01 Undergraduate Research Proposal · Course AG

Stabilizing the Edge

A Two-Layer Genetic Algorithm Framework for PPO in High-Noise Environments

Applied to the "Pongpong" Taiwanese Mahjong Self-Play Platform

Hong-Rui Su (C112156233)　|　National Kaohsiung University of Science and Technology, Dept. of CSIE　|　April 2026

02 The Foundation

A High-Throughput Self-Play Ecosystem

Engine

3,000
steps / second

High-performance Go engine, 256 concurrent environments, shared-memory gRPC. Measured mean = 3,001 sps across 736 updates.

Policy

10M
parameters

MahjongTransformer: 4 layers × 8 heads × d=256; input 4,522-dim (133 × 34 tiles); 109-action discrete space.

Live Deployment

2,814
human matches

pongpong-online production deployment. 10 users, 40 days of human-vs-bot matches for cross-validating sync-eval results.

03 The Incident

Achieving and Systematically Losing the Edge

Six training checkpoints evaluated via sync-eval vs. 3× rotating-dealer expert opponents. All numbers are measured (n = 10K or 100K).

Checkpoint	Step	WR %	Score/game	Deal-in %	Δwr vs baseline	Δscore vs baseline
Expert rotating baseline	—	24.49	+0.013	18.61	—	—
BC transformer	0	23.66	−0.05	19.01	−0.83	−0.06
S1-best (production model)	~10M	25.35	+0.14	16.29	+0.86	+0.13
S2-early	20M	21.54	−0.13	17.28	−2.95	−0.14
S2-peak (pool)	160M	24.51	+0.06	15.63	+0.02	+0.05
S2-mid	180M	20.64	−0.23	15.16	−3.85	−0.24
S2-end	202M	19.83	−0.27	15.13	−4.66	−0.28

S1 learned robust defense. Deal-in rate drops from 18.61% (expert) to 16.29% (S1-best) — a significant −2.32pp improvement. Meanwhile, avg fan on win stays comparable to expert (2.65 vs 2.62). The edge comes from defensive skill, not bigger-hand pursuit.

S2-end deal-in continues to drop (15.13%), yet overall score collapses. This is not complete forgetting but "over-defensive paralysis" — the model amplifies the "don't discard dangerous tiles" reflex at the cost of all offensive capability.

04 The Root Cause

Irreducible Noise Triggering Structural Collapse

The "Valuebench" Diagnostic

Var(G) — total return variance	19.1945
E[Var(G\|O)] — irreducible noise	17.5812 (91.6%)
Var(E[G\|O]) — explainable	1.6133 (8.4%)

Even an omniscient oracle critic seeing all concealed tiles and the full wall order can explain at most 8.4% of return variance.
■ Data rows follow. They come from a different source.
-- ==== Sys2Proof/Tests/Slice0.lean ====
section
/-! SUPPORT. The model's own tests. Expected values are those of spec/95_test_vectors.md (the vector's name stands in the
comment) or words written out from 30_encoding.md. -/

namespace Sys2Proof.Tests

open Sys2Proof.Machine

/-! ## States of the test vectors (95_test_vectors.md section 0) -/

/-- The example parameters: the default times, `ACK_LEVEL = LOW`, `DEV_ADDR7 = 0x68`, two initialisation values. -/
def testParams : Params where
  halfLow := 5
  halfHigh := 5
  tBuf := 5
  ackLevel := .low
  sendBitRelease := false
  devAddr7 := 0x68
  initStart := 0x00
  initValues := [0x12, 0x34]
  tensWidthUpper := #v[3, 2, 2, 1, 4]
  pinClock := 0
  pinData := 1
  hostBase := 0

/-- S0, with the given draws to come. -/
def s0 (env : List Level) : State := { State.resetWith testParams with env := env }

/-- SB. -/
def sb (env : List Level) : State :=
  { s0 env with clockDir := .output, clockLvl := .high, trace := [.drive 0 .clock .low, .drive 0 .clock .high] }

/-- ST. -/
def st (env : List Level) : State :=
  { sb env with
    dataDir := .output, bus := .addressed, now := 20
    trace := [.drive 0 .clock .low, .drive 0 .clock .high, .drive 0 .clock .low, .drive 0 .data .low,
      .drive 5 .data .high, .drive 10 .clock .high, .drive 15 .data .low] }

/-- ST8, its trace left out. -/
def st8 (env : List Level) : State := { st env with frame := 8, now := 180, trace := [] }

/-- SB after a transaction that was opened and closed (L1-3). -/
def closed : State :=
  { sb [] with
    dataDir := .output, dataLvl := .high, now := 45
    trace := [.drive 0 .clock .low, .drive 0 .clock .high, .drive 0 .clock .low, .drive 0 .data .low,
      .drive 5 .data .high, .drive 10 .clock .high, .drive 15 .data .low, .drive 20 .clock .low, .drive 20 .data .low,
      .drive 25 .data .low, .drive 30 .clock .high, .drive 35 .data .high] }

/-- A state in which a fault is recorded (X3). -/
def faulted : State := { s0 [] with fault := true, faultCode := 2, faultCmd := 0x2200 }

/-- What is asked of the next state, when there is one. -/
def after {α : Type} (o : Host.Outcome State Fault Refusal) (f : State → α) : Option α :=
  match o with
  | .next t => some (f t)
  | .fault _ => none
  | .refused _ => none

/-- The new events of a state since `s`. -/
def since (s t : State) : List Event := t.trace.drop s.trace.length

/-- The levels of a byte on DATA, bit 7 first. -/
def levels (b : Byte) : List Level := (bitsMsbFirst b)

/-! ## WellFormed refuses what R88 calls an error -/

theorem test_bcd_range : ¬ WellFormed (.bcd 8 0x00) ∧ WellFormed (.bcd 7 0xFF) := by decide

theorem test_delay_range : ¬ WellFormed (.delay 4096) ∧ WellFormed (.delay 4095) := by decide

theorem test_readblk_range :
    ¬ WellFormed (.readblk 0x00 0) ∧ ¬ WellFormed (.readblk 0x00 9) ∧ WellFormed (.readblk 0xFF 8) := by decide

theorem test_assembler_refuses_ranges : assembleLine "bcd 8, 0" = none ∧ assembleLine "delay 4096" = none ∧
    assembleLine "readblk 0, 9" = none ∧ assembleLine "send 256" = none ∧ assembleLine "stop 1" = none := by decide

/-! ## Decoding: words written out from the formats of R82 and the map of R84 -/

theorem test_decode_bcd : decode 0b0000_1_010_00100011 = .ok (.bcd 2 0x23) := by decide

theorem test_decode_setdir : decode 0b0001_00_1_1_00000000 = .ok (.setdir .data .output) := by decide

theorem test_decode_setlvl : decode 0b0010_00_1_0_00000000 = .ok (.setlvl .clock .high) := by decide

theorem test_decode_readlvl : decode 0b0011_000_1_00000000 = .ok (.readlvl .data) := by decide

theorem test_decode_delay : decode 0b0100_111111111111 = .ok (.delay 4095) := by decide

theorem test_decode_start : decode 0b0101_000000000000 = .ok .start := by decide

theorem test_decode_stop : decode 0b0110_000000000000 = .ok .stop := by decide

theorem test_decode_sendbit : decode 0b0111_00000000000_1 = .ok (.sendbit true) := by decide

theorem test_decode_recvbit : decode 0b1000_000000000000 = .ok .recvbit := by decide

theorem test_decode_sendbyte : decode 0b1001_0000_10100101 = .ok (.sendbyte 0xA5) := by decide

theorem test_decode_recvbyte : decode 0b1010_000000000000 = .ok .recvbyte := by decide

theorem test_decode_sendack : decode 0b1011_00000000000_1 = .ok (.sendack .nack) := by decide

theorem test_decode_recvack : decode 0b1100_000000000000 = .ok .recvack := by decide

theorem test_decode_send : decode 0b1101_0000_11010000 = .ok (.send 0xD0) := by decide

theorem test_decode_recv : decode 0b1110_000_1_00000000 = .ok (.recv .nack) := by decide

theorem test_decode_initp : decode 0b1111_000000000000 = .ok .initp := by decide

theorem test_decode_readblk : decode 0b1111_1_010_00000111 = .ok (.readblk 0x07 3) := by decide

/-- The illegal words of 2.1. -/
theorem test_decode_illegal : ([0x0000, 0x07FF, 0x1400, 0x1001, 0x3200, 0x5001, 0x7002, 0x9100, 0xA001, 0xB002, 0xC100,
    0xD1D0, 0xE001, 0xE200, 0xF001, 0xF100, 0xF700, 0xF7FF].filterMap fun w => (decode w).toOption) = [] := by decide

/-- R89, R90. -/
theorem test_assembler : assembleLine "  businit ; set up" = some [0x1200, 0x2200] ∧
    assembleLine "readblk 0x07, 1" = some [0xF807] ∧ assembleLine "recv nack" = some [0xE100] ∧
    assembleLine "nop" = some [0x4000] ∧ assembleLine "rstart" = some [0x5000] ∧
    assembleLine "bcd 0, 0x59" = some [0x0859] := by decide

/-! ## Signal Driver -/

/-- D1. -/
theorem test_setdir : after (exec (.setdir .clock .output) (s0 [])) (fun t => (t.clockDir, t.trace, t.status)) =
    some (.output, [.drive 0 .clock .low], 0x00) := by decide +kernel

/-- D4: no change of DATA's direction under a HIGH CLOCK. -/
theorem test_setdir_clock_high : after (exec (.setdir .data .output) (sb [])) (fun t => (t.dataDir, t.faultCode)) =
    some (.input, 3) := by decide +kernel

/-- D6, its fourth word. -/
theorem test_setlvl_spurious :
    after (exec (.setlvl .data .high) { sb [] with dataDir := .output }) (fun t => (t.dataLvl, t.faultCode)) =
      some (.low, 6) := by decide +kernel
The remaining 91.6% is irreducible environmental noise.

The Collapse Trigger (S2 Tensorboard)

Current setting lr_cycle_steps=50M, cycle_mult=2.0. The 3rd restart occurs near step 150M:

LR jump: 1e-6 → 3e-5 (30× increase)
KL: 0.0009 → 0.0098 (×10.9)
Entropy: 0.61 → 0.91 (+0.30)
→ policy collapses within ~15M steps.

Conclusion: When 91.6% of return variance is irreducible, PPO training gains almost no leverage from value signal. In this regime, hyperparameters dictate not convergence speed but whether an acquired edge survives long-term training.

05 The Protocol

A Two-Layer Genetic Algorithm Wrapper

Outer Loop · Genetic Algorithm

Initialize Population
12 chromosomes; each encodes a PPO hyperparameter configuration (9 core + 3 optional critic dims).

Evaluate Fitness
Inner loop runs PPO self-play for K=1M steps, then measures score/game vs 3× expert (n=3K per point + CRN).

Selection
Tournament selection (k=3) fills the mating pool.

Crossover + Mutation
SBX (η=20) + polynomial mutation (η=20, p=1/n). Gene-type-aware handling for log-scale continuous vs categorical.

Elitism + Next Generation
Top 2 pass directly to next gen. 8 generations total, or stop when best fitness stagnates for 3 generations.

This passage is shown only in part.